CN210093171U - Off-grid photovoltaic energy storage power frequency inverter - Google Patents

Abstract

The utility model discloses an from net type photovoltaic energy storage power frequency inverter, including the contravariant module, contravariant module one side electric connection has the photovoltaic module of charging, contravariant module, photovoltaic module externally mounted that charges have the casing, the contravariant module includes main control microprocessor, main drive return circuit, main power return circuit, commercial power energy acquisition module, energy scheduling module, commercial power input and AC output end, the photovoltaic module of charging includes solar photovoltaic cell, photovoltaic energy acquisition module, follows accuse microprocessor, follows drive return circuit and follows the power return circuit, solar photovoltaic cell sets up in photovoltaic module one end of charging, follow the power return circuit and set up in the photovoltaic module other end of charging.
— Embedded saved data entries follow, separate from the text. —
/-! ### Areas (R253) -/

/-- A page: 512 MiB. -/
def pageSize : Nat := 2 ^ 29
/-- U of R253, in pages. -/
def PoolSt.userPages (p : PoolSt) : Nat := 6016 - p.tablePages - p.logPages - p.residPages
/-- First byte of the residual area. -/
def PoolSt.residBase (p : PoolSt) : Nat := p.userPages * pageSize
/-- First byte past the residual area, where the log area starts. -/
def PoolSt.logBase (p : PoolSt) : Nat := (p.userPages + p.residPages) * pageSize
/-- Bytes of half the log area. -/
def PoolSt.logHalf (p : PoolSt) : Nat := p.logPages * 2 ^ 28
/-- First byte of the table area. -/
def PoolSt.tableBase (p : PoolSt) : Nat := (p.userPages + p.residPages + p.logPages) * pageSize
/-- First byte past the table area, where the spill region starts. -/
def spillBase : Nat := 6016 * pageSize

/-- Whether a page is mapped out (R261). -/
def PoolSt.isMappedOut (p : PoolSt) (page : Nat) : Bool := p.mappedOut.contains page || p.mappedExtra.contains page

/-- Whether a range of the pool touches a mapped-out page. -/
def PoolSt.touchesOut (p : PoolSt) (off n : Nat) : Bool := p.isMappedOut (off / pageSize) || p.isMappedOut ((off + max 1 n - 1) / pageSize)

/-! ### Slices -/

/-- Whether slice `i` is confidential and exists (R40). -/
def Dev.isConf (d : Dev) (i : Nat) : Bool := (d.slice i).conf && (d.slice i).state ≠ 0

/-- Whether frames of slice `i` are discarded: from its teardown until a SLICE_CREATE succeeds (R43). -/
def Dev.tornDown (d : Dev) (i : Nat) : Bool := (d.slice i).tornDown

/-- Whether function bit `fn` of slice `i` is disabled (R368). -/
def Dev.disabled (d : Dev) (i fn : Nat) : Bool := (d.slice i).disabled.getLsbD fn

end Sys2Proof.Machine
end

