-- ==== Sys2Proof/Machine/Home.lean ====
section
/-!
DEFINITION. The pool homes (R34, R57–R63, R72–R76, R251, R252): judging, line steps, multi-line writes, completions, refusals, the
stream table, the posted-store buffer.
-/
namespace Sys2Proof.Machine

open Sys2Proof

/-! ### Forms (R55–R57, R59) -/

/-- Whether OP and LENGTH name an operation a pool home performs (R55, R56). -/
def formOk (f : Frame) : Bool :=
  let op := f.opn
  let n := f.length.toNat
  if op = opLOAD || op = opSTORE || op = opSTORE_POSTED then 1 ≤ n && n ≤ 2048
  else if op = opSTORE_MASKED || op = opSTORE_MASKED_POSTED then n % 72 = 0 && 72 ≤ n && n ≤ 28 * 72
  else if op = opFLUSH then n = 0
  else if isAtomicOp op then dtypeOk op f.dtype.toNat && n = dtSize f.dtype.toNat
  else if op = opCAS then f.dtype = 0 && (n = 4 || n = 8 || n = 16)
  else if op = opREDUCE_STORE then dtypeOk op f.dtype.toNat && 4 ≤ n && n ≤ 2048
  else false

/-- Whether an operation is aligned (R57). -/
def alignedOk (f : Frame) : Bool :=
  let op := f.opn
  let off := f.offset.toNat
  let n := f.length.toNat
  if op = opSTORE_MASKED || op = opSTORE_MASKED_POSTED then off % 64 = 0
  else if isAtomicOp op || op = opCAS then off % n = 0
  else if op = opREDUCE_STORE then off % dtSize f.dtype.toNat = 0 && n % dtSize f.dtype.toNat = 0
  else true

/-- Whether an operation is idempotent for R72: LOAD and FLUSH, and the posted forms, which carry no completion. -/
def leavesEntry (op : Nat) : Bool := op = opSTORE || op = opSTORE_MASKED || isAtomicOp op || op = opCAS || op = opREDUCE_STORE

/-- The lines an operation touches, ascending (R60). -/
def opLines (f : Frame) : List Nat :=
  let a := f.offset.toNat / 64
  if f.opn = opFLUSH then []
  else
    let z := (f.offset.toNat + max 1 (touched f) - 1) / 64
    (upTo (z + 1 - a)).map (a + ·)

/-- Whether an operation writes more than one line, all or nothing (R252). -/
def isMultiWrite (f : Frame) : Bool :=
  let op := f.opn
  (op = opSTORE || op = opSTORE_POSTED || op = opSTORE_MASKED || op = opSTORE_MASKED_POSTED || op = opREDUCE_STORE) && 1 < (opLines f).length

/-- The mask of a line of a masked store (R59). -/
def lineMask (f : Frame) (line : Nat) : Nat := num f.payload (8 * (line - f.offset.toNat / 64)) 8

/-- The part of a line an operation covers: first byte and count. -/
def lineSpan (f : Frame) (line : Nat) : Nat × Nat :=
  let lo := max f.offset.toNat (64 * line)
  let hi := min (f.offset.toNat + touched f) (64 * line + 64)
  (lo - 64 * line, hi - lo)

/-- Whether a line step needs the line's old contents (R257). -/
def needsOld (f : Frame) (line : Nat) : Bool :=
  let op := f.opn
  if op = opSTORE || op = opSTORE_POSTED then (lineSpan f line).2 < 64
  else if op = opSTORE_MASKED || op = opSTORE_MASKED_POSTED then lineMask f line ≠ 2 ^ 64 - 1 && lineMask f line ≠ 0
  else true

/-- Bytes of `new` where the mask has a 1, of `old` elsewhere (R59). -/
def maskMerge (mask : Nat) (old new : List Byte) : List Byte :=
  match old, new with
  | o :: os, n :: ns => (if mask % 2 = 1 then n else o) :: maskMerge (mask / 2) os ns
  | os, _ => os

/-- REDUCE_STORE on consecutive elements (R58). -/
def reduceBytes (dt : Nat) (old new : List Byte) : List Byte :=
  let n := dtSize dt
  ((chunksOf n old).zip (chunksOf n new)).flatMap fun e => le n (reduceElem dt (unle e.1) (unle e.2))

/-- What a step does to a line's 64 bytes, if it writes, and the bytes it returns (R58–R60). -/
def lineEffect (f : Frame) (line : Nat) (old : List Byte) : Option (List Byte) × List Byte :=
  let op := f.opn
  let (lo, n) := lineSpan f line
  let skip := 64 * line + lo - f.offset.toNat
  let len := f.length.toNat
  if op = opLOAD then (none, cut old lo n)
  else if op = opSTORE || op = opSTORE_POSTED then (some (overwrite old lo (cut f.payload skip n)), [])
  else if op = opSTORE_MASKED || op = opSTORE_MASKED_POSTED then
    let m := lineMask f line
    if m = 0 then (none, [])
    else (some (maskMerge m old (cut f.payload (len / 72 * 8 + 64 * (line - f.offset.toNat / 64)) 64)), [])
  else if op = opREDUCE_STORE then (some (overwrite old lo (reduceBytes f.dtype.toNat (cut old lo n) (cut f.payload skip n))), [])
  else
    let v := cut old lo len
    if op = opCAS then (if v = cut f.payload 0 len then some (overwrite old lo (cut f.payload len len)) else none, v)
    else
      let r := atomicOp (atomicKind op) f.dtype.toNat (unle v) (unle f.payload)
      (some (overwrite old lo (le len r)), if atomicFetches op then v else [])

/-! ### Operations in progress -/

/-- Operation `id` of home `h`. -/
def Dev.hop (d : Dev) (h id : Nat) : Option HomeOp := (d.home h).ops.find? fun o => o.id = id

/-- Operation `id` of home `h` changed by `f`. -/
def Dev.modOp (d : Dev) (h id : Nat) (f : HomeOp → HomeOp) : Dev :=
  d.modHome h fun s => { s with ops := s.ops.map fun o => if o.id = id then f o else o }

/-- Whether every line step of an operation has been accepted (R251). -/
def HomeOp.accepted (o : HomeOp) : Bool := (opLines o.f).length ≤ o.issued

/-- Whether two operations belong to one (source node, stream). -/
def sameStream (a b : Frame) : Bool := a.src = b.src && tagStream a.tag = tagStream b.tag

/-- Whether tag `a` comes before `b` in their stream's order: sequence numbers are taken in issue order, modulo 2^18 (R65). -/
def tagBefore (a b : BitVec 32) : Bool :=
  let n := (b.toNat + 2 ^ 32 - a.toNat) % 2 ^ 18
  0 < n && n < 2 ^ 17

/-! ### The stream table (R74) -/

/-- Entry of a (source node, stream). -/
def Dev.streamEntry (d : Dev) (src : BitVec 16) (st : BitVec 14) : Option StreamEntry :=
  d.pool.streams.find? fun e => e.src = src && e.stream = st

/-- The stream of a frame as the table keys it. -/
def frameStream (f : Frame) : BitVec 14 := BitVec.ofNat 14 (tagStream f.tag)

/-- Whether a frame's stream is blocked. -/
def Dev.isBlocked (d : Dev) (f : Frame) : Bool := ((d.streamEntry f.src (frameStream f)).map (·.blocked)).getD false

/-- The stream table changed. -/
def Dev.setStreams (d : Dev) (l : List StreamEntry) : Dev := d.modPool fun p => { p with streams := l }

/-- The entry of a frame's stream changed. -/
def Dev.modStream (d : Dev) (f : Frame) (g : StreamEntry → StreamEntry) : Dev :=
  d.setStreams (d.pool.streams.map fun e => if e.src = f.src && e.stream = frameStream f then g e else e)

/-- An operation of a stream is performed: its count returns to 0 (R74). The entry frees once it neither blocks nor keeps a refused operation that
posted stores must follow (log 186). -/
def Dev.streamPerformed (d : Dev) (f : Frame) : Dev :=
  let d := d.modStream f fun e => { e with count := 0, backoff := 0 }
  d.setStreams (d.pool.streams.filter fun e => !(e.src = f.src && e.stream = frameStream f && !e.blocked && e.refused.isEmpty))

/-- The block of a stream ends at the first arrival with RESEND (R74). -/
def Dev.streamResent (d : Dev) (f : Frame) : Dev := d.modStream f fun e => { e with blocked := false }

/-- An operation of a stream has been refused with RETRY_LATER and will be re-sent (R75): posted stores behind it wait for it (R97). -/
def Dev.noteRefused (d : Dev) (f : Frame) : Dev :=
  d.modStream f fun e => { e with refused := if e.refused.contains f.tag then e.refused else e.refused ++ [f.tag] }

/-- A refused operation has come again. -/
def Dev.noteAgain (d : Dev) (f : Frame) : Dev := d.modStream f fun e => { e with refused := e.refused.filter fun t => t ≠ f.tag }

/-- Whether a refused operation that comes before a frame in its stream has not come again. -/
def Dev.awaitsRefused (d : Dev) (f : Frame) : Bool :=
  ((d.streamEntry f.src (frameStream f)).map fun e => e.refused.any fun t => tagBefore t f.tag).getD false

/-- Whether the block of its stream refuses an operation (R74). A re-sent operation is judged, but one of class G or O for which an operation before
it has been refused again: it would be performed ahead of that one (R97; DESIGN CHOICE, log 195). -/
def Dev.blockRefuses (d : Dev) (f : Frame) : Bool :=
  if f.resend then f.cls ≠ .b && d.awaitsRefused f else d.isBlocked f

/-! ### Order and waiting -/

/-- Whether an operation of a stream comes before another in the stream's order (R97): in the order of arrival, or of their tags where one of them
has been re-sent after the other arrived. -/
def HomeOp.before (x o : HomeOp) : Bool :=
  sameStream x.f o.f && (if x.f.resend || o.f.resend then tagBefore x.f.tag o.f.tag else x.id < o.id)

/-- The line steps of an operation leave every queue. -/
def Dev.dropSteps (d : Dev) (h id : Nat) : Dev :=
  d.modPool fun p =>
    { p with lineQ := (tmap p.lineQ fun _ q => q.filter fun s => !(s.home = h && s.op = id)).filter fun e => !e.2.isEmpty,
             lineHeld := p.lineHeld.filter fun e => !(e.2.home = h && e.2.op = id) }

/-- FLUSHes that wait for a posted store no longer wait for it; those that wait for none complete (R61). -/
def Dev.settleFlushes (d : Dev) (h id : Nat) : Dev :=
  eachOf (upTo 4) d fun d k =>
    let fs := (d.home k).flushes.map fun w => { w with left := w.left.filter fun e => e ≠ (h, id) }
    let d := d.modHome k fun s => { s with flushes := fs.filter fun w => !w.left.isEmpty }
    eachOf (fs.filter fun w => w.left.isEmpty) d fun d w => (d.streamPerformed w.f).reply (144 + w.pp) w.f 0 0 none

/-- An operation leaves its home, with its line steps and its place in the posted-store buffer. -/
def Dev.endOp (d : Dev) (h id : Nat) : Dev :=
  let d := d.dropSteps h id
  let keep (o : HomeOp) : Bool := o.id ≠ id
  let d := d.modHome h fun s =>
    { s with ops := s.ops.filter keep, posted := s.posted.filter keep, heldIn := s.heldIn.filter keep }
  (d.modHome h fun s => { s with withheld := decide (8192 ≤ s.posted.length) }).settleFlushes h id

/-! ### Fates -/

/-- A refusal is counted against the region that was found (R33). -/
def Dev.countFound (d : Dev) (region : Option Nat) : Dev := match region with | some r => d.countRefusal r | none => d

/-- The event of a refused posted store: at most one per source node per 1 ms (R63; log 24). -/
def Dev.postedEvent (d : Dev) (h : Nat) (f : Frame) (code : Nat) (region : Option Nat) : Dev :=
  if d.pool.postedEvAt.any fun e => e.1 = h && e.2.1 = f.src && d.now < e.2.2 + 1000000 then d
  else
    let d := d.modPool fun p =>
      { p with postedEvAt := (h, f.src, d.now) :: p.postedEvAt.filter fun e => !(e.1 = h && e.2.1 = f.src) }
    d.fault { mkRec 11 code 0 (match region with | some r => obj 0x07 r | none => obj 0x18 0) [(32, 2, tagStream f.tag)] with
              node := f.src, slice := f.slice }

/-- An operation is refused at its home (R62, R63). -/
def Dev.refuseOp (d : Dev) (h : Nat) (o : HomeOp) (code backoff : Nat) (region : Option Nat) : Dev :=
  let d := (d.endOp h o.id).countFound region
  if isPosted o.f.opn then d.postedEvent h o.f code region else d.reply (144 + o.pp) o.f code backoff none

/-- RETRY_LATER (R74): BACKOFF grows with each consecutive refusal and the stream is blocked. With no free entry in the table the
request is held in the input buffer of its pool port. -/
def Dev.retryLater (d : Dev) (h : Nat) (o : HomeOp) (region : Option Nat) : Dev :=
  match d.streamEntry o.f.src (frameStream o.f) with
  | some e =>
    let b := min 10 e.count
    let d := d.setStreams (d.pool.streams.map fun x =>
      if x.src = e.src && x.stream = e.stream then { x with count := x.count + 1, backoff := b, blocked := true } else x)
    (d.noteRefused o.f).refuseOp h o 0x08 b region
  | none =>
    if d.pool.streams.length < 16384 then
      (d.setStreams (d.pool.streams ++ [⟨o.f.src, frameStream o.f, 1, 0, true, [o.f.tag]⟩])).refuseOp h o 0x08 0 region
    else
      let d := d.endOp h o.id
      d.modHome h fun s => { s with heldIn := s.heldIn ++ [{ o with issued := 0, held := [], got := [], fail := some 0x08 }] }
The utility model has the advantages of carry out photovoltaic to the contravariant module and charge, make photovoltaic energy utilize the maximize and carry out real-time protection to the battery.

Description

Off-grid photovoltaic energy storage power frequency inverter

Technical Field

The utility model relates to an electric power facility technical field specifically is an off-grid type photovoltaic energy storage power frequency inverter.

Background

The off-grid type power frequency inverter has the characteristics of low cost, high reliability and flexible installation, and is widely applied to regions where power systems do not reach, such as islands and remote mountainous areas.

However, the prior art has the following defects:

1. the off-grid power frequency inverter power supply only comprises modules such as a mains supply, a battery and a load, does not have a photovoltaic charging function, and is inconvenient to use;

2. the inverter module and the photovoltaic charging module are not communicated with each other, so that the charging current is too large due to the fact that the charging current of the battery cannot be jointly controlled, and the photovoltaic energy utilization rate cannot be maximized.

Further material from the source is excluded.